/-- 06 R147, 13 R282 to R290: streams start with the shape their configuration gives; elements move at base + k0 w +
k1 s1 + k2 s2; at the end the count leaves. -/
def Obligations.Streams : Prop :=
  ∀ (n : BitVec 8) (d : Dests) (s : State) (f : Firing) (e : Ep), s.cur = some f → f.hasBubble = false →
    s.ep f.cl n.toNat = some e →
    let a := f.opA
    let l (j : Nat) : Nat := a.lane j
    let started (x : Stream) (t : State) : Prop :=
      t = s.modCtx f.cl (fun y => { y with ports := y.ports.put n.toNat { y.port n.toNat with stream := some x, lastMoved := 0, ran := true } })
    let go : Stream := {
      fir := f, instr := .strmgo n d, base := l 0, c0 := l 1 % 2 ^ 32, c1 := max 1 (l 1 / 2 ^ 32), c2 := max 1 (l 3 % 2 ^ 16)
      s1 := sext (l 2 % 2 ^ 32) 32, s2 := sext (l 2 / 2 ^ 32) 32, drl := (l 3).testBit 16 }
    let blk (i : Instr) (p : Nat) : Stream := {
      fir := f, instr := i, base := p, c0 := 2 ^ e.gl2 * e.burst, c1 := 1, c2 := 1, s1 := 0, s2 := 0, block := true }
    (a.gl2 = 2 → a.cl2 = 6 → a.poisoned 0 = false → go.c0 % (if e.scm = 2 then 2 ^ e.gl2 * e.burst else 2 ^ e.gl2) = 0 → l 3 / 2 ^ 17 = 0 →
      (go.drl = true → e.out = true) → unpacked e.w go = false → ∃ t, exec (.strmgo n d) s = .next t ∧ started go t) ∧
    (∀ p, Pointer f p → s.ptrCause f.cl [0, 1, 7, 6] p = none → (p / 2 ^ 60 = 6 → e.w = 64) → unpacked e.w (blk (.ldb n d) p) = false →
      (∃ t, exec (.ldb n d) s = .next t ∧ started (blk (.ldb n d) p) t) ∧
      (∃ t, exec (.stb n d) s = .next t ∧ started (blk (.stb n d) p) t)) ∧
    (∀ c port x q off tag fr, s.ep c port = some q → streamAt s c port = some x → Flows s c → q.out = false → q.scm = 0 →
      x.j < x.total q → x.stopping = false → s.streamTag c x.fir.tag x.j x.holding = .go tag fr → x.block = false → x.instr = .strmgo n d →
      (s.ctx c).repair = false → x.base / 2 ^ 60 = 1 → x.base / 2 ^ 23 % 2 ^ 37 = 0 →
      x.offsets q x.j = (((off : Nat) : Int), x.row (x.at_ q x.j).2.1 (x.at_ q x.j).2.2) → off + q.w * 2 ^ q.gl2 ≤ 2 ^ 23 →
      (x.issued = none → (s.cl c).streamStalled port q.unit = false → s.bufClear c q.unit c = true →
        ∃ t, exec (.streamTokenEmit c port) s = .next t ∧
          (t.cl c).banks = ((s.bankAsk c s.serial (bankPlace q.unit) off (q.w * 2 ^ q.gl2) none).cl c).banks ∧
          streamAt t c port = some { x with issued := some s.serial, missed := false } ∧ t.mem = s.mem) ∧
      (∀ k, x.issued = some k → (s.cl c).bankDone k = true →
        exec (.streamTokenEmit c port) s = .next ((s.bankDrop c k).streamSend c port x q tag fr { loadedTok x.fir (Fd.cls q.fd = 1) q.w q.gl2
          ((s.cl c).bankValue k) with ov := true, oidx := x.outer q x.j })) ∧
      (∀ k, x.issued = some k → (s.cl c).bankDone k = false → exec (.streamTokenEmit c port) s = .next s)) ∧
    (∀ c port x q tag fr t, x.told = false → x.instr = .ldb n d → x.total q ≤ x.j + 1 →
      s.streamSend c port x q tag fr t =
        (s.emitBoth x.fir d (newScalar x.fir 6 (x.endPtr q))).streamSend c port { x with told := true } q tag fr t) ∧
    (∀ c port x q pt rest, s.ep c port = some q → streamAt s c port = some x → ((s.ctx c).port port).queue = pt :: rest → Flows s c →
      q.out = true → x.stopping = false → x.j < x.total q → (s.cl c).acceptHeld port x q.unit = false → pt.tok.kind = .bubble →
      ∃ t, exec (.streamTokenAccept c port) s = .next t ∧
        ((t.ctx c).port port).queue = rest ∧ (streamAt t c port).map (fun (y : Stream) => y.j) = some (x.j + 1) ∧ t.mem = s.mem ∧ (t.cl c).abuf = (s.cl c).abuf ∧
        ((s.ctx c).repair = false → t.ctx c = { (s.ctx c).skipAdd q.unit pt.tok.olo pt.tok.ohi with ports := (t.ctx c).ports })) ∧
    (∀ c port x q pt rest off, s.ep c port = some q → streamAt s c port = some x → ((s.ctx c).port port).queue = pt :: rest → Flows s c →
      q.out = true → q.scm = 0 → x.stopping = false → x.j < x.total q → (s.cl c).acceptHeld port x q.unit = false → x.block = false →
      pt.tok.kind = .data → pt.tok.gl2 = q.gl2 → pt.tok.cl2 = q.cl2 → x.tileLeft = 0 →
      pt.tok.pmask = 0 → pt.tile = none → x.base / 2 ^ 60 = 1 → x.base / 2 ^ 23 % 2 ^ 37 = 0 → x.offsets q x.j = (((off : Nat) : Int), x.row (x.at_ q x.j).2.1 (x.at_ q x.j).2.2) →
      off + q.w * 2 ^ q.gl2 ≤ 2 ^ 23 → s.bufClear c q.unit c = true →
      ∃ t, exec (.streamTokenAccept c port) s = .next t ∧ ((t.ctx c).port port).queue = rest ∧ t.mem = s.mem ∧
        (streamAt t c port).map (fun (y : Stream) => y.j) = some (x.j + 1) ∧
        (t.cl c).banks = ((s.bankAsk c s.serial (bankPlace q.unit) off (q.w * 2 ^ q.gl2)
          (some (packLanes q.w ((List.range (2 ^ q.gl2)).map pt.tok.lane)))).cl c).banks) ∧
    (∀ c port x q, s.ep c port = some q → streamAt s c port = some x → (s.cl c).stopped = false → x.total q ≤ x.j → x.held = [] →
      x.tileLeft = 0 → x.holding = false → x.drl = false → (q.out = true → x.base / 2 ^ 60 = 0) → x.instr = .strmgo n d →
      let s1 := if q.out then s.waitApp c ((if q.unit = 38 then 5 else if q.unit = 35 then 1 else 0) + 8 * (1 + port)) false else s
      exec (.streamEnd c port) s = .next ((((s1.active c).setPort c port
        (fun y => { y with stream := none, lastMoved := x.j * 2 ^ q.gl2 })).emitBoth x.fir d { newScalar x.fir 5 (x.j * 2 ^ q.gl2) with
          pmask := if x.fir.opA.pmask % 16 = 0 then 0 else 1 }).strmendDone c port)) ∧
    (s.idleAction f = false →
      (streamAt s f.cl n.toNat = none → Sends (.strmend n d) s f d (forwarded f a f.tag)) ∧
      (∀ x, streamAt s f.cl n.toNat = some x → x.block = false → exec (.strmend n d) s = .next ((s.setPort f.cl n.toNat
        (fun q => { q with stream := some { x with stopping := true } })).pendNew f (.strmend n d) (.strmend n.toNat))) ∧
      (let q := (s.ctx f.cl).port n.toNat
       Sends (.strmst n d) s f d (newScalar f 6 (q.lastMoved % 2 ^ 32 * 2 ^ 32 +
         (match q.stream with | none => 0 | some x => if x.stopping then 2 else 1)))))

namespace Sys2Proof.Claims
open Sys2Proof.Machine

/-- A field of w bits at lo of a payload replaced. -/
def placed (v lo w x : Nat) : Nat := v - v / 2 ^ lo % 2 ^ w * 2 ^ lo + x % 2 ^ w * 2 ^ lo

/-- The first n lanes of a token may be read as 64-bit words. -/
def Words (t : Token) (n : Nat) : Prop := t.cl2 = 6 ∧ t.pmask % 2 ^ min n (2 ^ t.gl2) = 0

/-- A command accepted into a slot: the slot's generation goes up, and its predecessors are the latest commands of the
two slots that have not retired. -/
def accepted (s : State) (f : Firing) (d : Dests) (slot p1 p2 cookie : Nat) (op : MxOp) : State :=
  let bind (p : Nat) : List (Nat × Nat) :=
    let k := (s.ctx f.cl).mxSlots.get {} p
    if p = 255 ∨ k.gen = k.retired then [] else [(p, k.gen)]
  let k := (s.ctx f.cl).mxSlots.get {} slot
  s.modCtx f.cl (fun x => { x with
    mxSlots := x.mxSlots.put slot { k with gen := k.gen + 1 }
    mxCmds := x.mxCmds ++ [{
      slot := slot, gen := k.gen + 1, op := op, fir := f, dests := d, preds := bind p1 ++ bind p2, cookie := cookie }] })

/-- A command waits for reads of the A-buffer that a requester asks of its banks, under one key (02 R35, 15 R308). -/
def readsAsked (s : State) (c who : Nat) (m : MxCmd) (l : List (Nat × Nat)) : State :=
  let (k, s) := s.fresh
  (l.foldl (fun s p => s.bankAsk c k who p.1 p.2 none) s).putCmd c { m with started := true, key := some k }

/-- A command's reads are back, and this is the A-buffer as they found it. -/
def HasRead (s : State) (c : Nat) (m : MxCmd) (l : List (Nat × Nat)) (view : Tbl Nat) : Prop :=
  (l = [] ∧ view = []) ∨ ∃ k, l ≠ [] ∧ m.key = some k ∧ (s.cl c).bankDone k = true ∧ view = viewOf l ((s.cl c).bankValue k) []

/-- The command has used them. -/
def readsUsed (s : State) (c : Nat) (m : MxCmd) : State := match m.key with | some k => s.bankDrop c k | none => s

end Sys2Proof.Claims

open Sys2Proof Sys2Proof.Machine Sys2Proof.Claims

/-- 15 R305, R320, R321, R323 to R326: commands built, accepted and asked about. -/
def Obligations.MatrixCommands : Prop :=
  ∀ (n : BitVec 4) (fp : Bool) (l : MxoutLit) (d : Dests) (s : State) (f : Firing), Latched s f →
    let a := f.opA
    let b := f.opB
    let c := f.opC
    let fm := (s.cl f.cl).forme
    let gen (slot : Nat) : Nat := ((s.ctx f.cl).mxSlots.get {} slot).gen
    let ticket (slot : Nat) : Nat := slot % 256 + (gen slot + 1) % 2 ^ 32 * 256
    let v := wordsOf4 ((nth fm.templates n.toNat).getD [])
    (Words a 1 → Words b 1 → Words c 1 → a.gl2 = b.gl2 → a.gl2 = c.gl2 →
      a.lane 0 / 2 ^ 60 = (if (Ctl.of v).asrc = 0 then 2 else if (Ctl.of v).asrc = 1 then 1 else 3) →
      b.lane 0 / 2 ^ 60 = (if (Ctl.of v).bsrc = 0 then 2 else 1) →
      let v1 := placed (placed v 104 24 (a.lane 0 % 2 ^ 24)) 80 24 (b.lane 0 % 2 ^ 24)
      let v2 := placed (placed (placed v1 56 8 (c.lane 0 % 2 ^ 8)) 48 8 (c.lane 0 / 2 ^ 8 % 2 ^ 8)) 40 8 (c.lane 0 / 2 ^ 16 % 2 ^ 8)
      Sends (.mxcmd n d) s f d (f.stamp {
        tag := f.tag, kind := .control, gl2 := 0, cl2 := 0
        pay := placed v2 135 17 (c.lane 0 / 2 ^ 24 % 2 ^ 17) % 2 ^ 256 })) ∧
    (a.kind = .control → (Ctl.of a.pay).cause fm = none →
      let q := Ctl.of a.pay
      let w := (List.range 4).map (fun k => a.pay / 2 ^ (64 * k) % 2 ^ 64)
      exec (.mxexec d) s = .next ((accepted s f d q.cmdid q.pred1 q.pred2 q.cookie
        (if q.mop = 0 then .mmul w else if q.mop = 1 then .mzero w else .mnop)).emitBoth f d (newScalar f 6 (ticket q.cmdid)))) ∧
    (let r := Region.of (a.lane 0)
     (Words a 1 → Words b 2 → 1 ≤ b.gl2 → r.zero = 0 → s.ptrCause f.cl [1] (b.lane 0) = none → r.cbase + r.m * r.n ≤ 131072 →
       b.lane 0 % 2 ^ 23 + (r.m - 1) * b.lane 1 + 32 * r.n ≤ 2 ^ 23 →
       exec (.mxin false fp d) s = .next (accepted s f d r.cmdid r.pred1 r.pred2 0 (.mxin (a.lane 0) false fp (b.lane 0) (b.lane 1) b))) ∧
     (Words a 1 → b.cl2 = 5 → r.zero = 0 → r.m16 = 0 → r.n16 = 0 → r.cbase + 2 ^ b.gl2 ≤ 131072 → (fp = true ∨ b.scale = 0x7F00) →
       exec (.mxin true fp d) s = .next (accepted s f d r.cmdid r.pred1 r.pred2 0 (.mxin (a.lane 0) true fp 0 0 b))) ∧
     (let p := Profile.of ((nth fm.profiles l.prof.toNat).getD [])
      let vb := a.lane 1 % 2 ^ 23
      Words a 2 → 1 ≤ a.gl2 → r.zero = 0 → a.lane 1 / 2 ^ 23 = 0 → r.cbase + r.m * r.n ≤ 131072 → p.blockBad vb r.m r.n = false →
       (l.dmode = 2 → exec (.mxout l d) s = .next (accepted s f d r.cmdid r.pred1 r.pred2 0 (.mxout (a.lane 0) vb l 0 0))) ∧
       (l.dmode = 1 → r.n % (match s.ep f.cl l.port.toNat with | some e => 2 ^ e.gl2 | none => 1) = 0 →
         exec (.mxout l d) s = .next (accepted s f d r.cmdid r.pred1 r.pred2 0 (.mxout (a.lane 0) vb l 0 0))) ∧
       (l.dmode = 0 → Words b 2 → 1 ≤ b.gl2 → s.ptrCause f.cl [1] (b.lane 0) = none →
         b.lane 0 % 2 ^ 23 + (r.m - 1) * b.lane 1 + r.n * p.w ≤ 2 ^ 23 →
         (p.w ∈ [3, 5, 6, 7] → b.lane 0 % 2 ^ 23 % p.w = 0 ∧ b.lane 1 % p.w = 0) →
         exec (.mxout l d) s = .next (accepted s f d r.cmdid r.pred1 r.pred2 0 (.mxout (a.lane 0) vb l (b.lane 0) (b.lane 1)))))) ∧
    (s.idleAction f = false → Words a 1 →
      exec (.mxchk d) s = .next (s.pendNew f (.mxchk d) (.ticket (a.lane 0))) ∧
      exec (.mxwait d) s = .next (s.pendNew f (.mxwait d) (.ticket (a.lane 0))) ∧
      Sends (.mxtl d) s f d (newScalar f 6 (s.mxView f.cl (a.lane 0 % 4)))) ∧
    (∀ k id p t, s.pend k id = some p → p.why = .ticket t → (s.cl k).stopped = false →
      let x := (s.ctx k).mxSlots.get {} (t % 256)
      let done := x.done.get (0, 0, 0) (t / 256 % 2 ^ 32)
      t / 256 % 2 ^ 32 ≤ x.retired →
      (p.instr = .mxchk d → exec (.ticketRetired k id) s = .next ((s.pendDel k id).emitBoth p.fir d
        (newScalar p.fir 6 (done.1 * 2 ^ 32 + done.2.1 * 2 ^ 16 + done.2.2 % 128)))) ∧
      (p.instr = .mxwait d → exec (.ticketRetired k id) s = .next ((s.pendDel k id).emitBoth p.fir d (forwarded p.fir p.fir.opA p.fir.tag))))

++++++++

## PROBLEM DESCRIPTION
Each line above that includes the word "bankAsk" is to be copied.

## TASK OUTPUT
          (t.cl c).banks = ((s.bankAsk c s.serial (bankPlace q.unit) off (q.w * 2 ^ q.gl2) none).cl c).banks ∧
        (t.cl c).banks = ((s.bankAsk c s.serial (bankPlace q.unit) off (q.w * 2 ^ q.gl2)
  (l.foldl (fun s p => s.bankAsk c k who p.1 p.2 none) s).putCmd c { m with started := true, key := some k }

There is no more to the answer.